Bisnis.com, JAKARTA – Sejumlah berita menjadi topik utama media massa hari ini, Selasa (28/11/2017), di antaranya mengenai dampak erupsi Gunung Agung terhadap industri pariwisata serta ekspor RI ke China yang lebih leluasa.

Berikut ringkasan beberapa berita utama media massa hari ini:

Turisme Bali Terguncang. Sejumlah langkah antisipatif telah disiapkan untuk mengurangi dampak katastrofe erupsi Gunung Agung yang diyakini memberikan pukulan terhadap industri pariwisata di Bali dan daerah sekitar. (Bisnis Indonesia)
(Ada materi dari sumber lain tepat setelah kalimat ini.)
/-- n bytes read at a place. -/
def Mach.readPlace (m : Mach) (pl : Place) (n : Nat) : Nat :=
  match pl with
  | .store key _ _ => memNat m.mem key n
  | .cap off => leNat ((List.range n).map fun i => capByte m (off + i))
  | .remote _ _ => 0

/-- A load of a strand at a translated place: the machine with the earlier stores it waits for performed, and the value. -/
def Mach.loadAt (m : Mach) (c : CoreId) (t : Strand) (pl : Place) (n : Nat) (cls : BitVec 4) : Mach × Nat :=
  match pl with
  | .store key mt _ =>
    let m1 := m.flushFor c t { loc := locOf key, cls := cls, rel := false, mtype := mt, kind := .load, masks := [] }
    (m1, m1.readPlace pl n)
  | _ => (m, m.readPlace pl n)

/-- The value every store hash starts from, at a CONFIG and at a dispatch (R425). -/
def hashStart : W64 := 0xCBF29CE484222325

/-- The store hash of R427. -/
def hashStep (h : W64) (ea : W64) (size data : Nat) : W64 :=
  let p : W64 := 0x100000001B3
  (((((h ^^^ ea) * p) ^^^ BitVec.ofNat 64 size) * p) ^^^ BitVec.ofNat 64 data) * p

/-- The context's record or replay mode is on (R425). -/
def Mach.modeOn (m : Mach) (ctx : Nat) : Bool :=
  match m.replays[ctx]? with
  | some r => r.mode != 0
  | none => false

/-- A retired store hashes while a mode is on (R427). -/
def Mach.hash (m : Mach) (c : CoreId) (t : Strand) (ea : W64) (size data : Nat) : Mach :=
  if m.modeOn m.cores[c].ctl.ctxid then
    m.onCore c fun k =>
      match t with
      | .control => { k with rhCtl := hashStep k.rhCtl ea size data }
      | .vector => { k with rhVec := hashStep k.rhVec ea size data }
      | _ => k
  else m

/-- Where a release reaches (R264): core scope, or wider. -/
inductive Release where
  | none | near | far
  deriving DecidableEq, Repr

/-- A store issued by a strand (R257, R263): it joins the stores not yet performed. -/
def Mach.issueStore (m : Mach) (c : CoreId) (t : Strand) (key : Nat) (data : List Byte) (cls : BitVec 4) (rel : Release) (mt : MType) (use : Option ObjUse) : Mach :=
  { m with pend := m.pend ++ [Pend.store { core := c, strand := t, addr := key, data := wholeBytes data, clears := data.length == 8, cls := cls, rel := rel == .far,
                                           near := rel == .near, mtype := mt, use := use, shown := false }] }

/-- The value of a plain load: what was read early where the same load was performed before its turn, and otherwise what it reads now; the
record is used up (R261, R262). -/
def Mach.takeEarly (m : Mach) (c : CoreId) (ea : W64) (n v : Nat) : Mach × Nat :=
  match m.early.find? fun e => e.core == c with
  | some e =>
    if e.pc = m.cores[c].ctl.pc then
      ({ m with early := m.early.filter fun x => x.core != c }, if e.ea = ea ∧ e.size = n then e.value else v)
    else (m, v)
  | none => (m, v)

end Sys2Proof.Machine
end

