/-- A subnormal source flushed to the zero of its sign (R110). -/
def Ex.flush (f : Fmt) (x : Ex) : Ex :=
  match x with
  | .fin n m e _ => if m ≠ 0 ∧ (Nat.log2 m : Int) + e < f.emin then .zero n else x
  | _ => x

/-- A subnormal result flushed, with UF and NX (R110). -/
def FpOut.flush (o : FpOut) (f : Fmt) : FpOut :=
  let mag := o.bits % 2 ^ f.magBits
  if mag ≠ 0 ∧ mag < 2 ^ f.fb then { bits := o.bits - mag, fl := { o.fl with uf := true, nx := true } } else o

/-- A floating source element. -/
def floatIn (t : Nat) (ftz : Bool) (w : W32) : Ex :=
  let x := (fmt! t).decode (elemOf t w)
  if ftz then x.flush (fmt! t) else x

/-- An exact value with its invalid-operation signal rounded to a lane. -/
def floatOut (t : Nat) (q : Option Qual) (v : Ex × Bool) : FpOut :=
  let o := (fmt! t).round v.1 (modeOf q) (satOf q)
  let o1 : FpOut := { o with fl := { o.fl with nv := o.fl.nv || v.2 } }
  if ftzOf q then o1.flush (fmt! t) else o1

def outOf (t : Nat) (reads : List (Nat × Nat)) (o : FpOut) : LaneOut := { reads := reads, bits := laneBits t o.bits, fl := o.fl }

/-- An integer source element, and a lane of an integer result (R116, R133). -/
def intIn (t : Nat) (w : W32) : Int := intVal t (elemOf t w)
def intLane (t : Nat) (v : Int) : W32 := laneBits t (wrapN (elemBits t) v)

/-! Lane arithmetic (R148). -/

/-- A two-source operation: its exact real result, and its integer result. -/
def State.laneOp2 (s : State) (q : Option Qual) (d : VDst) (a b : VSrc) (g : Guard) (f : Ex → Ex → Ex × Bool) (n : Nat → Int → Int → Int × Bool) :
    Host.Outcome State Fault Refusal :=
  let t := typeOf q
  s.activeLanes q d a b g fun x i =>
    let u := (x.a.at i).bits
    let w := (x.b.at i).bits
    if isFloat t then outOf t [(0, i), (1, i)] (floatOut t q (f (floatIn t (ftzOf q) u) (floatIn t (ftzOf q) w)))
    else
      let r := n t (intIn t u) (intIn t w)
      { reads := [(0, i), (1, i)], bits := intLane t r.1, fl := { sat := r.2 } }

/-- An integer result that wraps. -/
def wrapped (f : Int → Int → Int) (_ : Nat) (x y : Int) : Int × Bool := (f x y, false)
/-- An operation without an integer form, and one without a floating form: their type domains shut the other out. -/
def noInt (_ : Nat) (x _ : Int) : Int × Bool := (x, false)
def noFloat (x _ : Ex) : Ex × Bool := (x, false)

/-- `vadd` (R148). -/
def execVadd (q : Option Qual) (d : VDst) (a b : VSrc) (g : Guard) (s : State) : Host.Outcome State Fault Refusal :=
  s.laneOp2 q d a b g (fun x y => x.add y (modeOf q)) (wrapped (· + ·))
/-- `vsub` (R148). -/
def execVsub (q : Option Qual) (d : VDst) (a b : VSrc) (g : Guard) (s : State) : Host.Outcome State Fault Refusal :=
  s.laneOp2 q d a b g (fun x y => x.add y.negate (modeOf q)) (wrapped (· - ·))
/-- `vmul` (R148). -/
def execVmul (q : Option Qual) (d : VDst) (a b : VSrc) (g : Guard) (s : State) : Host.Outcome State Fault Refusal :=
  s.laneOp2 q d a b g Ex.mul (wrapped (· * ·))

/-- The fused forms: field d is the addend. -/
def State.fused (s : State) (q : Option Qual) (d : VDst) (a b : VSrc) (g : Guard) (neg : Bool) : Host.Outcome State Fault Refusal :=
  let t := typeOf q
  s.activeLanes q d a b g fun x i =>
    let v (w : W32) : Ex := floatIn t (ftzOf q) w
    let u := v (x.a.at i).bits
    outOf t [(0, i), (1, i), (2, i)] (floatOut t q ((if neg then u.negate else u).fma (v (x.b.at i).bits) (v (x.d.at i).bits) (modeOf q)))

/-- `vfma` (R148). -/
def execVfma (q : Option Qual) (d : VDst) (a b : VSrc) (g : Guard) (s : State) : Host.Outcome State Fault Refusal := s.fused q d a b g false
/-- `vfnma` (R148). -/
def execVfnma (q : Option Qual) (d : VDst) (a b : VSrc) (g : Guard) (s : State) : Host.Outcome State Fault Refusal := s.fused q d a b g true

/-- `vmin` (R148, R109): NV only for a signalling NaN. -/
def execVmin (q : Option Qual) (d : VDst) (a b : VSrc) (g : Guard) (s : State) : Host.Outcome State Fault Refusal :=
  s.laneOp2 q d a b g (fun x y => (x.minMax false y, anySig [x, y])) (wrapped min)
/-- `vmax` (R148, R109). -/
def execVmax (q : Option Qual) (d : VDst) (a b : VSrc) (g : Guard) (s : State) : Host.Outcome State Fault Refusal :=
  s.laneOp2 q d a b g (fun x y => (x.minMax true y, anySig [x, y])) (wrapped max)

/-- A change of sign: no flag, NaN gives the canonical NaN. -/
def State.signOp (s : State) (q : Option Qual) (d : VDst) (a : VSrc) (g : Guard) (f : Bool → Bool) (n : Int → Int) : Host.Outcome State Fault Refusal :=
  let t := typeOf q
  s.activeLanes q d a .zero g fun x i =>
    let u := (x.a.at i).bits
    let bits :=
      if isFloat t then
        let fm := fmt! t
        if (fm.decode (elemOf t u)).isNan then laneBits t fm.nan
        else laneBits t (fm.withSign (f (bit u.toNat fm.magBits)) (u.toNat % 2 ^ fm.magBits))
      else intLane t (n (intIn t u))
    { reads := [(0, i)], bits := bits }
Ekspor RI Lebih Leluasa. Indonesia berpotensi memetik keuntungan dalam berdagang dengan China, karena akan lebih leluasa memasarkan berbagai produk konsumsi ke negara tersebut. (Bisnis Indonesia)
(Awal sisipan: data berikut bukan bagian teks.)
def Mach.elem (ly : LayoutReg) (x : VIn) (iter : Int) (indexed : Bool) (off : Int) (i : Nat) : Elem :=
  let (d, n) := ly.elemOff x iter indexed off i
  { lane := i, nib := n, ptr := match ptrAdd ly.ptr d with | .ok p => .ok p | .error _ => .error { cls := .perm, addr := ly.ptr } }

/-- The vector strand translates at U in its core's context (R406). -/
def Mach.vasker (m : Mach) (c : CoreId) : Asker := { core := c, ctx := m.cores[c].ctl.ctxid, site := some (clusterFin c), sup := false, lighter := false }

def Mach.elemPlace (m : Mach) (c : CoreId) (n : Nat) (kind : Kind) (e : Elem) : Except NoPlace Place :=
  match e.ptr with
  | .error t => .error (.fault t)
  | .ok p => checked (m.seen c .vector) (m.vasker c) p n kind

def Elem.addr (e : Elem) : W64 :=
  match e.ptr with
  | .ok p => p
  | .error t => t.addr

/-- The ordering fields of a memory prefix (R144). -/
def memCls (q : Option Qual) : BitVec 4 := qType q
def memRel (q : Option Qual) : Bool := (q.map (·.sat)).getD false

/-- An element in memory: FP4 is a nibble of its byte, and the bits above an element are ignored (R108). -/
def elemBitsOf (type nib v : Nat) : Nat := if type = 7 then v / 16 ^ nib % 16 else v % 2 ^ elemBits type

/-- The masked bytes of a stored element. -/
def elemBytes (type nib : Nat) (w : W32) : List (Byte × Byte) :=
  if type = 7 then [(if nib = 0 then 0x0F else 0xF0, BitVec.ofNat 8 (elemOf 7 w * 16 ^ nib))]
  else wholeBytes (leBytes (elemOf type w) (esizeOf type))

/-! Stops: the first element that faults, misses or is held. -/

def NoPlace.run (e : NoPlace) (m : Mach) (ea : W64) : Run :=
  match e with
  | .fault t => .trap t
  | .miss ctx h k => .miss ctx h k ea
  | .held => .stay m

/-- Whether a stop is a fault a speculative load defers (R163). -/
def NoPlace.defers (e : NoPlace) : Bool :=
  match e with
  | .fault t => deferrable t.cls
  | _ => false

/-- The first element, in lane order, that stops the instruction. -/
def firstStop (l : List (Elem × Except NoPlace Place)) (spec : Bool) : Option (Elem × NoPlace) :=
  l.findSome? fun p =>
    match p.2 with
    | .error e => if spec && e.defers then none else some (p.1, e)
    | .ok _ => none

/-- The elements of an instruction whose layout names a remote record, with its home. -/
def farElems (l : List (Elem × Except NoPlace Place)) : List (Elem × Nat) :=
  l.filterMap fun p => match p.2 with | .ok (.remote home _) => some (p.1, home) | _ => none

/-- The answers of remote elements, by lane: they name one object, and one message carries them; none while it is out (R163, R260, R378). -/
def Mach.askElems (m : Mach) (c : CoreId) (lane : Nat) (op : List Elem → RemoteOp) (l : List (Elem × Except NoPlace Place)) :
    Mach × Option (List (Nat × LaneReply)) :=
  match farElems l with
  | [] => (m, some [])
  | (e0, home) :: r =>
    let es := e0 :: r.map (·.1)
    match m.remoteAsk c .vector lane home m.cores[c].ctl.ctxid e0.addr (op es) with
    | (m1, none) => (m1, none)
    | (m1, some (.each rs)) => (m1, some ((es.zip rs).map fun x => (x.1.lane, x.2)))
    | (m1, some _) => (m1, some (es.map fun e => (e.lane, .refused)))

/-- The fault a remote answer brings (R342). -/
def laneFault (a : LaneReply) (ea : W64) : Option Trap :=
  match a with
  | .value _ => none
  | .poisoned => some { cls := .poison, addr := ea }
  | .refused => some { cls := .fabric, addr := ea }

/-- The accesses of an instruction's elements, for their order (R261). -/
def elemAccesses (cls : BitVec 4) (rel : Bool) (kind : AccKind) (l : List (Elem × Except NoPlace Place)) : List Access :=
  l.filterMap fun p =>
    match p.2 with
    | .ok (.store key mt _) => some { loc := locOf key, cls := cls, rel := rel, mtype := mt, kind := kind, masks := [] }
    | .ok (.remote _ mt) => some { loc := remoteLoc, cls := cls, rel := rel, mtype := mt, kind := kind, masks := [] }
    | _ => none

/-! Loads. -/

/-- The outcome of an element's load: its lane bits, or the fault that is deferred. -/
def Mach.elemLoad (m : Mach) (type : Nat) (e : Elem) (pl : Except NoPlace Place) (a : Option LaneReply) : Except Trap W32 :=
  match pl with
  | .error (.fault t) => .error t
  | .error _ => .error { cls := .objMiss, addr := e.addr }
  | .ok pl =>
    match a with
    | some (.value v) => .ok (laneBits type (elemBitsOf type e.nib v))
    | some a => .error ((laneFault a e.addr).getD { cls := .fabric, addr := e.addr })
    | none => .ok (laneBits type (elemBitsOf type e.nib (m.readPlace pl (esizeOf type))))

/-- The loads of an instruction's elements (R163): translation of every one comes first; without `spec` the lowest faulting lane
decides; with it each lane's fault is deferred, but for an OBJ_MISS and a FABRIC. They wait for a load that is kept back and stands before
them (R262). -/
def Mach.loadElems (m : Mach) (c : CoreId) (type : Nat) (cls : BitVec 4) (spec : Bool) (es : List Elem)
    (k : Mach → List (Elem × Except Trap W32) → Run) : Run :=
  let n := esizeOf type
  let pls := es.map fun e => (e, m.elemPlace c n .read e)
  match firstStop pls spec with
  | some (e, np) => np.run m e.addr
  | none =>
    let reqs := elemAccesses cls false .load pls
    if m.heldVec c reqs then .stay m else
    match (m.flushReqs c .vector reqs).askElems c 0 (fun es => .gather n (es.map Elem.addr)) pls with
    | (m2, none) => .stay m2
    | (m2, some far) =>
      let vals := pls.map fun p => (p.1, m2.elemLoad type p.1 p.2 (far.lookup p.1.lane))
      match vals.findSome? (fun v => match v.2 with | .error t => if spec && deferrable t.cls then none else some t | .ok _ => none) with
      | some t => .trap t
      | none => k m2 vals

/-- The lane a load's outcome gives: a deferred fault is its class and the low bits of its address (R163). -/
def gotLane (v : Except Trap W32) : Lane :=
  match v with
  | .ok w => { bits := w, tag := 0 }
  | .error t => { bits := t.addr.setWidth 32, tag := t.cls.code }

/-- A ragged layout needs a segment qualifier (R162). The SHAPE trap's fault address is LY.PTR, as R164 gives it for the same check (DEDUCED, log 23). -/
def raggedBare (ly : LayoutReg) (x : VIn) : Bool := decide (2 ≤ ly.kind.toNat) && x.sg.isNone

/-- The layout register of the current set. -/
def Core.layout (k : Core) (n : Fin 8) : LayoutReg := k.sets[(0 : Fin 4)].cur.ly[n]

/-- `vld` and `vgath` (R163). -/
def State.vload (s : State) (q : Option Qual) (d : VDst) (ly : Fin 8) (b : VSrc) (g : Guard) (indexed : Bool) : Host.Outcome State Fault Refusal :=
  let c := s.cur.core
  s.vector fun m =>
    match m.vin c q d .zero b g with
    | none => m.blockVec c
    | some (x, v1) =>
      let l := m.cores[c].layout ly
      if raggedBare l x then .trap { cls := .shape, addr := l.ptr }
      else
        let spec := isSpec q
        let acts := (List.range 1024).filter x.active
        let reads (i : Nat) : List (Nat × Nat) := [(1, if indexed then i else 0)]
        let bad (i : Nat) : Option Lane := (x.firstPoison (reads i)).map (·.2)
        match (if spec then none else x.trapPoison (acts.map fun i => { reads := reads i, bits := 0 })) with
        | some t => .trap t
        | none =>
          let off : Int := (x.b.at 0).bits.toInt
          let es := (acts.filter fun i => (bad i).isNone).map (Mach.elem l x (v1.iter g) indexed off)
          m.loadElems c l.type.toNat (memCls q) spec es fun m1 vals =>
            let lane (i : Nat) : Option Lane :=
              if !x.active i then none
              else match bad i with
                | some p => some p
                | none => (vals.find? fun v => v.1.lane == i).map fun v => gotLane v.2
            let fresh : Option W64 := acts.findSome? fun i =>
              if (bad i).isSome then some x.b.faddr
              else (vals.find? fun v => v.1.lane == i).bind fun v => match v.2 with | .error t => some t.addr | .ok _ => none
            (m1.onVec c fun _ => v1.writeLanes d lane fresh).retireV c (vwords q [b])

/-- `vld` (R163). -/
def execVld (q : Option Qual) (d : VDst) (ly : Fin 8) (off : VSrc) (g : Guard) (s : State) : Host.Outcome State Fault Refusal := s.vload q d ly off g false
/-- `vgath` (R163). -/
def execVgath (q : Option Qual) (d : VDst) (ly : Fin 8) (off : VSrc) (g : Guard) (s : State) : Host.Outcome State Fault Refusal := s.vload q d ly off g true

/-! Stores. -/

/-- A store of masked bytes issued by the vector strand. -/
def Mach.issueMasked (m : Mach) (c : CoreId) (key : Nat) (data : List (Byte × Byte)) (cls : BitVec 4) (rel : Release) (mt : MType) (use : Option ObjUse) : Mach :=
  { m with pend := m.pend ++ [Pend.store { core := c, strand := .vector, addr := key, data := data, clears := false, cls := cls, rel := rel == .far,
                                           near := rel == .near, mtype := mt, use := use, shown := false }] }

/-- The scope field of a memory prefix; without one, core scope. -/
def memScope (q : Option Qual) : BitVec 3 := (q.map (·.round)).getD 0

/-- The order and scope fields of a memory prefix name a release (R144, R264). -/
def memRelease (q : Option Qual) : Release := if !memRel q then .none else if memScope q = 0 then .near else .far

/-- The masked bytes that elements, each at its address, write to the location at `w`; a later one's bytes replace an earlier one's (R163, R260). -/
def wordBytes (type : Nat) (data : Nat → W32) (es : List (Nat × Elem)) (w : Nat) : List (Byte × Byte) :=
  (es.filter fun e => decide (w ≤ e.1) && decide (e.1 < w + 8)).foldl (fun bs e =>
    let at_ := e.1 - w
    (bs.zipIdx.map fun b =>
      match (elemBytes type e.2.nib (data e.2.lane))[b.2 - at_]? with
      | some nb => if at_ ≤ b.2 then (b.1.1 ||| nb.1, maskByte b.1.2 nb.1 nb.2) else b.1
      | none => b.1)) (List.replicate 8 (0, 0))

/-- The locations that stored elements touch, in the order of their first elements: each is one store of the instruction (R260). -/
def storeLocs (l : List (Elem × Except NoPlace Place)) : List (Nat × MType × Option ObjUse) :=
  l.foldl (fun acc p =>
    match p.2 with
    | .ok (.store key mt use) => if acc.any fun x => x.1 == locOf key then acc else acc ++ [(locOf key, mt, use)]
    | _ => acc) []

/-- The elements stored in this package's storage, by address. -/
def nearElems (l : List (Elem × Except NoPlace Place)) : List (Nat × Elem) :=
  l.filterMap fun p => match p.2 with | .ok (.store key _ _) => some (key, p.1) | _ => none

/-- A list in rising order of a key, equal keys in their order. -/
def insertBy (key : α → Nat) (x : α) : List α → List α
  | [] => [x]
  | y :: r => if key x ≤ key y then x :: y :: r else y :: insertBy key x r
def orderBy (key : α → Nat) (l : List α) : List α := l.foldr (insertBy key) []

/-- The hash of the elements stored, in ascending lane index (R427). -/
def Mach.hashElems (m : Mach) (c : CoreId) (type : Nat) (data : Nat → W32) (es : List Elem) : Mach :=
  es.foldl (fun m e => m.hash c .vector e.addr (esizeOf type) (elemOf type (data e.lane))) m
Ditjen Pajak & WP Beradu Cepat. Ditjen Pajak (DJP) dan Wajib Pajak (WP) terus beradu cepat seiring dengan implementasi PMK No.165/PMK.03/2017 tentang Pelaksanaan Program Pengampunan Pajak atau tax amnesty. (Bisnis Indonesia)
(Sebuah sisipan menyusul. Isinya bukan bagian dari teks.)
/-- `EXINV_DRAIN` (R224): the oldest old chunk is freed once no `attn` holds its version. -/
def execExinvDrain (ad : Fin 2) (seq : Nat) (s : State) : Host.Outcome State Fault Refusal :=
  let m := s.mach
  let x := m.attn[ad]
  match x.rec? seq with
  | none => .next s
  | some r =>
    match r.draining with
    | [] => .next s
    | (ver, k, base) :: rest =>
      let holds (o : AttnOp) : Bool := o.h.toNat % 2 ^ 20 == seq && (match o.snap with | some (.taken _ _ _ v _) => v == ver | _ => false)
      if x.ops.any holds then .next s
      else .next { s with mach := m.onDie ad fun x => (x.give k base).onRec seq fun r => { r with draining := rest } }

end Sys2Proof.Machine
end

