-- ==== Sys2Proof/Decode.lean ====
section
/-! DEFINITION. The decoders of the five code sections (02 R38 to R61 and the chapters' own word formats), total on any
words, and the encoder written from the same tables. A word list that is not an instruction is refused. -/

namespace Sys2Proof

/-- The answer of a decoder: an instruction and the words it takes; an illegal word (R39); or a legal header whose
following words are not all present (R42, R44). -/
inductive Decoded where
  | ok (i : Instr) (words : Nat)
  | illegal
  | short
  deriving DecidableEq, Repr

/-! Fields of a word, most significant first, given the widths a format table lists. -/

/-- The bits a list of widths takes. -/
def widthSum : List Nat → Nat
  | [] => 0
  | n :: ns => n + widthSum ns

/-- The fields of a word under a format's widths. -/
def fields : List Nat → Nat → List Nat
  | [], _ => []
  | n :: ns, w => w / 2 ^ widthSum ns % 2 ^ n :: fields ns w

/-- The word whose fields these are: each pair is a width and a value. -/
def pack : List (Nat × Nat) → Nat
  | [] => 0
  | (n, v) :: r => v % 2 ^ n * 2 ^ widthSum (r.map Prod.fst) + pack r

/-- The formats of R46. -/
def fmtCR : List Nat := [6, 5, 5, 5, 1, 4, 6]
def fmtCI : List Nat := [6, 5, 5, 1, 15]
def fmtCM : List Nat := [6, 5, 5, 4, 1, 2, 3, 6]
def fmtCA : List Nat := [6, 5, 5, 5, 2, 3, 4, 1, 1]
def fmtCF : List Nat := [6, 16, 10]
def fmtCB : List Nat := [6, 3, 1, 22]
def fmtCL : List Nat := [6, 26]
def fmtCJ : List Nat := [6, 5, 5, 1, 15]
/-- The vector word (R51) and the qualifier prefix (R53). -/
def fmtV : List Nat := [7, 7, 7, 7, 1, 3]
def fmtVP : List Nat := [7, 4, 3, 1, 1, 1, 2, 1, 3, 9]
/-- The step-word header (R55) and the sampler word (R60). -/
def fmtStep : List Nat := [6, 4, 4, 2, 16]
def fmtS : List Nat := [6, 4, 4, 4, 1, 13]

/-- A field as a number below n, when it is one. -/
def toFin? (n v : Nat) : Option (Fin n) := if h : v < n then some ⟨v, h⟩ else none

/-- An answer for a candidate instruction: it must be well formed. -/
def finish (o : Option Instr) (words : Nat) : Decoded :=
  match o with
  | some i => if wellFormed i then .ok i words else .illegal
  | none => .illegal

/-- A candidate whose literal or extension words are missing. -/
def lacking (o : Option Instr) : Decoded :=
  match finish o 0 with
  | .ok _ _ => .short
  | r => r

/-! The control strand (R45 to R50). -/

def toDst (v : Nat) : Dst := if h : v < 31 then .x ⟨v, h⟩ else .none

/-- A source field: a register, or the instruction's literal when it holds 31. -/
def toSrc (lit : Src) (v : Nat) : Src := if h : v < 31 then .x ⟨v, h⟩ else lit

/-- R45: how many literal words follow, from the source fields and the L bit; then the instruction built with the literal. -/
def withLit (l : Nat) (srcs : List Nat) (rest : List W32) (k : (Nat → Src) → Option Instr) : Decoded :=
  match (srcs.filter (· == 31)).length, l with
  | 0, 0 => finish (k (toSrc (.lit32 0))) 1
  | 1, 0 =>
    match rest with
    | w :: _ => finish (k (toSrc (.lit32 w))) 2
    | [] => lacking (k (toSrc (.lit32 0)))
  | 1, 1 =>
    match rest with
    | lo :: hi :: _ => finish (k (toSrc (.lit64 (hi ++ lo)))) 3
    | _ => lacking (k (toSrc (.lit64 0)))
  | _, _ => .illegal

def toOrd (v : Nat) : Ord :=
  match v with
  | 0 => .none
  | 1 => .acq
  | 2 => .rel
  | _ => .acqRel

def toScope? (v : Nat) : Option Scope :=
  match v with
  | 0 => some .core
  | 1 => some .cluster
  | 2 => some .die
  | 3 => some .package
  | 4 => some .fabric
  | _ => none

def toCond? (v : Nat) : Option Cond :=
  match v with
  | 0 => some .eq
  | 1 => some .ne
  | 2 => some .lt
  | 3 => some .le
  | 4 => some .gt
  | 5 => some .ge
  | 6 => some .ltn
  | 7 => some .len
  | 8 => some .gtn
  | 9 => some .gen
  | _ => none

def toEngine? (v : Nat) : Option Engine :=
  match v with
  | 0 => some .vector
  | 1 => some .matrixA
  | 2 => some .matrixB
  | 3 => some .copy
  | _ => none

def toRing? (v : Nat) : Option RingNo :=
  match v with
  | 0 => some .matrixA
  | 1 => some .matrixB
  | 2 => some .copy
  | _ => none

/-- The two-source functions of major 0x01 (R50). -/
def alu2 (fn : Nat) : Option (Dst → Src → Src → Instr) :=
  match fn with
  | 0x00 => some .add | 0x01 => some .sub | 0x02 => some .mul | 0x03 => some .mulh
  | 0x04 => some .mulhn | 0x05 => some .div | 0x06 => some .divn | 0x07 => some .rem
  | 0x08 => some .remn | 0x09 => some .and | 0x0A => some .or | 0x0B => some .xor
  | 0x0C => some .andn | 0x0D => some .shl | 0x0E => some .shr | 0x0F => some .sar
  | 0x10 => some .rol | 0x11 => some .min | 0x12 => some .max | 0x13 => some .minn
  | 0x14 => some .maxn | 0x15 => some .adds | 0x16 => some .subs | 0x17 => some .addsn
  | 0x18 => some .subsn | 0x19 => some .muls
  | _ => none

/-- The single-source functions of major 0x01 (R50). -/
def alu1 (fn : Nat) : Option (Dst → Src → Instr) :=
  match fn with
  | 0x1A => some .abs | 0x1B => some .neg | 0x1C => some .clz | 0x1D => some .ctz
  | 0x1E => some .popc | 0x1F => some .sext8 | 0x20 => some .sext16 | 0x21 => some .sext32
  | 0x22 => some .mov
  | _ => none

def toWalkStart? (v : Nat) (lit : Option W32) : Option WalkStart :=
  if v = 0x44 then some .zero
  else if v = 0x7F then lit.map .lit
  else (toFin? 4 v).map .cursor

/-- Format CM (R46, R47). -/
def memForm (n : Nat) (rest : List W32) (store : Bool) (ld : Dst → Src → MemQ → Instr) (st : Src → Src → MemQ → Instr) : Decoded :=
  match fields fmtCM n with
  | [_, d, base, cls, l, ord, scope, off] =>
    withLit l (if store then [d, base] else [base]) rest fun src => do
      let sc ← toScope? scope
      let q : MemQ := { cls := BitVec.ofNat 4 cls, ord := toOrd ord, scope := sc, off := BitVec.ofNat 6 off }
      some (if store then st (src d) (src base) q else ld (toDst d) (src base) q)
  | _ => .illegal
Pemerintah Segera Terbitkan Perpres. Pemerintah segera meluncurkan peraturan presiden yang mengatur tentang perencanaan pembangunan rendah karbon pada akhir tahun ini demi mencapai target pengurangan emisi rumah kaca sebesar 26% pada 2020 dan 29% pada 2030. (Bisnis Indonesia)

Penelusuran Harta WP Dipercepat. Direktorat Jenderal (Ditjen) Pajak Kementerian Keuangan (Kemkeu) klaim bekerja cepat dalam pengawasan data wajib pajak (WP) berdasarkan surat pemberitahuan tahunan (SPT) dan surat pernyataan harta (SPH) hasil amnesti pajak. Karena itu, jika ada aset yang belum tercantum di SPT dan SPH, segeralah lapor ke pajak, sebelum ditemukan lebih dahulu oleh petugas pajak. (Kontan)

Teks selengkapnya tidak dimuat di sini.